El sobrenadante fue descartado por in- versión. El sedimento se dejó secar durante 30 minutos, colocando los tubos eppendorf destapados sobre un papel absorbente. El sedimento se resuspendió en 100 µl de buffer TE 10 mM. Se utilizaron 3 µl de la muestra para realizar los ensayos de amplificación.

Amplificación del gen mecA y PVL mediante la Reacción en cadena de la polimerasa: Los primers utilizados duran- te el proceso de amplificación, fueron: 5’-A- AC AGG TGA ATT ATT AGC ACT TGT AAG- 3’ y 5’-ATT GCT GTT AAT ATT TTT TGA GTT GAA-3’, para mecA y 5’-AAT CTT TGT CGGTAC ACG ATA TTC TTC ACG-3’ y 5’- CGT AAT GAG ATT TCA GTA GAT AAT ACA ACA-3’, se utilizaron como controles para la identificación de S. aureus. (11).

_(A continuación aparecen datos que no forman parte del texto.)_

-- ==== Sys2Proof/Machine/Transfer.lean ====
section
/-!
DEFINITION. The transfer engine: COPY, ADD and FILL, their channels, aperture, transactions, read-back and remote signal (R197,
R232 to R245).
-/

namespace Sys2Proof.Machine

/-! ### Fields (R235) -/

def xSrc (c : Line) : Nat := fld c 8 8
def xDst (c : Line) : Nat := fld c 16 8
def xK (c : Line) : Nat := bitsAt c 24 0 5
def xRemote (c : Line) : Bool := bitAt c 25 0
def xType (c : Line) : Nat := bitsAt c 25 1 3
def xShare (c : Line) : Nat := if fld c 26 1 = 0 then 256 else fld c 26 1
def xCount (c : Line) (j : Nat) : Nat := fld c (28 + 3 * j) 3 + 1
def xHandle (c : Line) : Nat := handleAt c 37
/-- Bytes of a unit. -/
def xUnit (c : Line) : Nat := 32 * 2 ^ xK c
/-- The step of loop `j`: source (0) or destination (1). -/
def xStep (c : Line) (j side : Nat) : Int := signed 32 (fld c (40 + 8 * j + 4 * side) 4)
def transferReserved : List (Nat × Nat × Nat) := [(24, 5, 3), (25, 4, 4), (27, 0, 8)]

/-- Units of a transfer (R236). -/
def xUnits (c : Line) : Nat := xCount c 0 * xCount c 1 * xCount c 2

/-- Whether the command adds into a book-mode tensor (R241). -/
def xBook (op : Nat) (c : Line) : Bool := op == 0x41 && xType c == 4

/-! ### Spans and sides (R237, R238) -/

/-- Where a side lies: 0 near-home, 1 striped, 2 a scratchpad, 3 another node; addresses at that node. -/
structure XSide where
  node : Nat := 0xFFFF
  kind : Nat
  lo : Nat
  hi : Nat
deriving DecidableEq, Repr

/-- The lowest and highest offset, past its base, of a side's unit starts. -/
def xReach (c : Line) (side : Nat) : Int × Int :=
  [0, 1, 2].foldl (fun (x : Int × Int) j =>
    let e := xStep c j side * ((xCount c j : Int) - 1)
    (x.1 + min 0 e, x.2 + max 0 e)) (0, 0)

/-- Whether a local range touches a control window (R213). -/
def touchesControl (lo hi : Nat) : Bool :=
  (decide (lo < 0x220000000000) && decide (0x200000000000 ≤ hi)) || (decide (lo < 0x400000000000) && decide (0x300000000000 ≤ hi))

/-- R238: the region a span lies in, or the status that refuses it. A side named through a local fabric window lies at the window's
node (DESIGN CHOICE, log entry 185). -/
def State.sideOf (s : State) (lo hi : Int) : Nat × XSide :=
  let none' : XSide := { kind := 0, lo := 0, hi := 0 }
  if lo < 0 ∨ 2 ^ 64 ≤ hi then (St.addressUnmapped, none')
  else
    let l := lo.toNat
    let h := hi.toNat
    let here := s.localNode (l / 2 ^ 48) && s.localNode (h / 2 ^ 48) && l / 2 ^ 48 == h / 2 ^ 48
    if here && touchesControl (l % 2 ^ 48) (h % 2 ^ 48) then (St.transferTarget, none')
    else
      match s.resolve l, s.resolve h with
      | .here a, .here b =>
        match place a, place b with
        | .lpddr _, .lpddr _ =>
          if (decide (a < 0x20000000000)) == decide (b < 0x20000000000) then
            (0, { kind := if a < 0x20000000000 then 0 else 1, lo := a, hi := b })
          else (St.addressUnmapped, none')
        | .scratch _, .scratch _ =>
          if a / 0x2000000 = b / 0x2000000 then (0, { kind := 2, lo := a, hi := b }) else (St.addressUnmapped, none')
        | _, _ => (St.addressUnmapped, none')
      | .away n a, .away m b =>
        if n = m ∧ b = a + (h - l) then (0, { node := n, kind := 3, lo := a, hi := b }) else (St.addressUnmapped, none')
      | .companion n a, .companion m b =>
        if n = m ∧ b = a + (h - l) then (0, { node := n, kind := 3, lo := a, hi := b }) else (St.addressUnmapped, none')
      | _, _ => (St.addressUnmapped, none')

/-- The source side of COPY and ADD, the destination side but for a book-mode add. -/
def State.srcSide (s : State) (c : Line) : Nat × XSide :=
  let r := xReach c 0
  s.sideOf ((xSrc c : Int) + r.1) ((xSrc c : Int) + r.2 + xUnit c - 1)
def State.dstSide (s : State) (c : Line) : Nat × XSide :=
  let r := xReach c 1
  s.sideOf ((xDst c : Int) + r.1) ((xDst c : Int) + r.2 + xUnit c - 1)

/-- The alignment of the side that holds a global address (R237). -/
def State.sideAlign (s : State) (g : Nat) : Nat :=
  match s.resolve g with
  | .here a => match place a with | .scratch _ => 32 | _ => 64
  | _ => 64

/-- R215: whether the striped part of one range names bytes of the near-home part of another. -/
def crosses (st nr : XSide) : Bool :=
  let a := max st.lo 0x20000000000
  let b := min st.hi 0x3FFFFFFFFFF
  let top := min nr.hi 0x1FFFFFFFFFF
  (List.range (b / 4096 + 1 - a / 4096)).any (fun i =>
    let u := a / 4096 + i
    (List.range 16).any (fun j =>
      let lo := max a (u * 4096 + 256 * j)
      let hi := min b (u * 4096 + 256 * j + 255)
      decide (lo ≤ hi) && decide (stripe (lo - 0x20000000000) ≤ top) && decide (nr.lo ≤ stripe (hi - 0x20000000000))))

/-- R215, R238: whether two sides at one node share bytes of their spans, through either mapping of a module; the companion is no
module and has one. -/
def State.overlaps (s : State) (x y : XSide) : Bool :=
  x.node == y.node &&
    ((decide (x.lo ≤ y.hi) && decide (y.lo ≤ x.hi)) ||
      (!s.isCompanion x.node && (crosses x y || crosses y x)))

/-! ### Checks before the start (R235, R237, R238, R241) -/

/-- R237: the fields checked for alignment, in field order: byte, value, alignment. -/
def State.alignFields (s : State) (op : Nat) (c : Line) : List (Nat × Int × Nat) :=
  let sa := if op = 0x42 then 1 else s.sideAlign (xSrc c)
  let da := if xBook op c then 16 else s.sideAlign (xDst c)
  let ua := max sa (if xBook op c then 64 else da)
  [(8, (xSrc c : Int), sa), (16, (xDst c : Int), da), (24, (xUnit c : Int), ua)] ++
    [0, 1, 2].flatMap (fun j => [(40 + 8 * j, xStep c j 0, sa), (44 + 8 * j, xStep c j 1, da)])

/-- Bytes `lo` to `hi` of a tensor's data, as ranges of local addresses, where they are bound. -/
def State.spanRanges (s : State) (d : Line) (lo hi : Nat) : List XSide :=
  (List.range (hi / mapUnit d + 1 - lo / mapUnit d)).filterMap (fun i =>
    let u := lo / mapUnit d + i
    let a := max lo (u * mapUnit d)
    let b := min hi (u * mapUnit d + mapUnit d - 1)
    (s.dataAddr d a).map (fun p => { kind := if p < 0x20000000000 then 0 else if p < 0x40000000000 then 1 else 2, lo := p, hi := p + (b - a) }))

/-- The bytes of a tensor's data that a book-mode add names (R238). -/
def State.bookRanges (s : State) (c : Line) : List XSide :=
  let d := s.desc (xHandle c)
  let r := xReach c 1
  let bits := (descFmt d).bits
  let lo := ((xDst c : Int) + r.1).toNat * bits / 8
  let hi := ceilDiv (((xDst c : Int) + r.2).toNat + xUnit c / 4) (8 / min 8 bits) * (max 8 bits / 8) - 1
  s.spanRanges d lo hi

/-- R238: whether the elements a book-mode add names lie elsewhere than in LPDDR: a SCRATCH tensor's, a scratchpad-resident
LATENT tensor's, a scratchpad's. -/
def State.bookOffLpddr (s : State) (c : Line) : Bool :=
  let d := s.desc (xHandle c)
  descClass d == 2 || (descClass d == 4 && descLatentScratch d) || (s.bookRanges c).any (fun x => x.kind == 2)

/-- R241: the checks of a book-mode add. -/
def State.bookAddFail (s : State) (c : Line) : Option Fail :=
  let h := xHandle c
  let d := s.desc h
  let r := xReach c 1
  let src := s.srcSide c
  let meets := fun (x : XSide) => src.2.node == 0xFFFF && src.2.kind != 3 && s.overlaps src.2 x
  firstFail [
    failIf (decide ((xDst c : Int) + r.1 < 0) || decide ((descElems d : Int) < (xDst c : Int) + r.2 + (xUnit c / 4 : Nat)))
      { st := St.shapeMismatch, byte := 16, handle := h, value := xDst c },
    failIf (s.isRemote d) { st := St.remoteTensor, byte := 37, handle := h, value := h },
    s.verdictFail [(37, h)],
    failIf (s.bookOffLpddr c) { st := St.transferTarget, byte := 37, handle := h, value := h },
    failIf (s.wouldStage h && (s.spanRanges d 0 (descBytes d - 1)).any meets)
      { st := St.bookSelfRead, byte := 8, handle := h, value := xSrc c },
    failIf ((s.bookRanges c).any meets) { st := St.transferOverlap, byte := 8, handle := h, value := xSrc c } ]

/-- R235, R237, R238, R241: what stops a transfer before its start. -/
def State.transferFail (s : State) (q op : Nat) (c : Line) : Option Fail :=
  let book := xBook op c
  let src := s.srcSide c
  let dst := s.dstSide c
  let at' := fun (st byte value : Nat) => ({ st := st, byte := byte, addr := value, value := value } : Fail)
  firstFail [
    s.headerFail q c transferReserved,
    failIf (decide (16 < xK c)) { st := St.fieldRange, byte := 24, value := xK c },
    failIf (decide (4 < xType c) || (xType c != 0 && op != 0x41)) { st := St.reservedSet, byte := 25, bit := 1, value := xType c },
    failIf (xHandle c != 0 && !book) { st := St.reservedSet, byte := 37, value := xHandle c },
    ([0, 1, 2].find? (fun j => op == 0x42 && xStep c j 0 != 0)).map (fun j =>
      { st := St.reservedSet, byte := 40 + 8 * j, value := fld c (40 + 8 * j) 4 }),
    if book then s.neededFail c [37] else none,
    failIf (book && (s.tensor (xHandle c)).any (fun t => t.owner != 0))
      { st := St.residualOwned, byte := 37, handle := xHandle c, value := xHandle c },
    failIf (book && !descBook (s.desc (xHandle c))) { st := St.bookRequired, byte := 37, handle := xHandle c, value := xHandle c },
    failIf (book && descRed (s.desc (xHandle c)) != 0) { st := St.scaleAxis, byte := 37, handle := xHandle c, value := xHandle c },
    ((s.alignFields op c).find? (fun f => f.2.1 % (f.2.2 : Int) != 0)).map (fun f =>
      { st := St.misaligned, byte := f.1, value := toBits 64 f.2.1 }),
    failIf (op != 0x42 && src.1 != 0) (at' src.1 8 (xSrc c)),
    if book then s.bookAddFail c
    else firstFail [
      failIf (dst.1 != 0) (at' dst.1 16 (xDst c)),
      failIf (op == 0x41 && (if dst.2.kind = 3 then decide (0x40000000000 ≤ dst.2.hi) || s.isCompanion dst.2.node else dst.2.kind == 2))
        (at' St.transferTarget 16 (xDst c)),
      failIf (op != 0x42 && s.overlaps src.2 dst.2) (at' St.transferOverlap 8 (xSrc c)) ] ]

Para la detección de PVL, se utilizó el mismo ciclo de reacción, empleando como iniciadores de la reacción los siguientes: Luk-PV-1: 5’-ATC ATT AGG TAA AAT GTC TGG ACA TGA TCC A-3’ y Luk-PV-2: 5’- GCA TCA AST GTA ATT GGA TAG CAA AAG C-3’(12).

Se tomó una alícuota de 3 µl del ADN previamente extraído de S. aureus, la cual se transfirió directamente a 20 µl de mezcla para PCR, conteniendo: 50 mM KCl; 10 mM Tris- HCl (pH 9,0); 0,1% Tritón X-100; 2,5 mM MgCl2; 0,4 µM de cada uno de los primers, 200 µM de cada uno de los cuatro desoxinucleótidos trifosfato y 0,5 U de ADN polimerasa Taq (Promega®). Las mezclas de PCR fueron sometidas a un ciclo térmico en un termociclador modelo PTC-200 (MJ Research, Inc®, Massachusetts, USA), como se describe a continuación: 5 minutos a 96ºC; 35 ciclos de 20 segundos a 95ºC, 30 segundos a 55°C y 30 segundos a 72ºC. Luego, 5 minutos a 72°C y conservados indefinidamente a 4°C.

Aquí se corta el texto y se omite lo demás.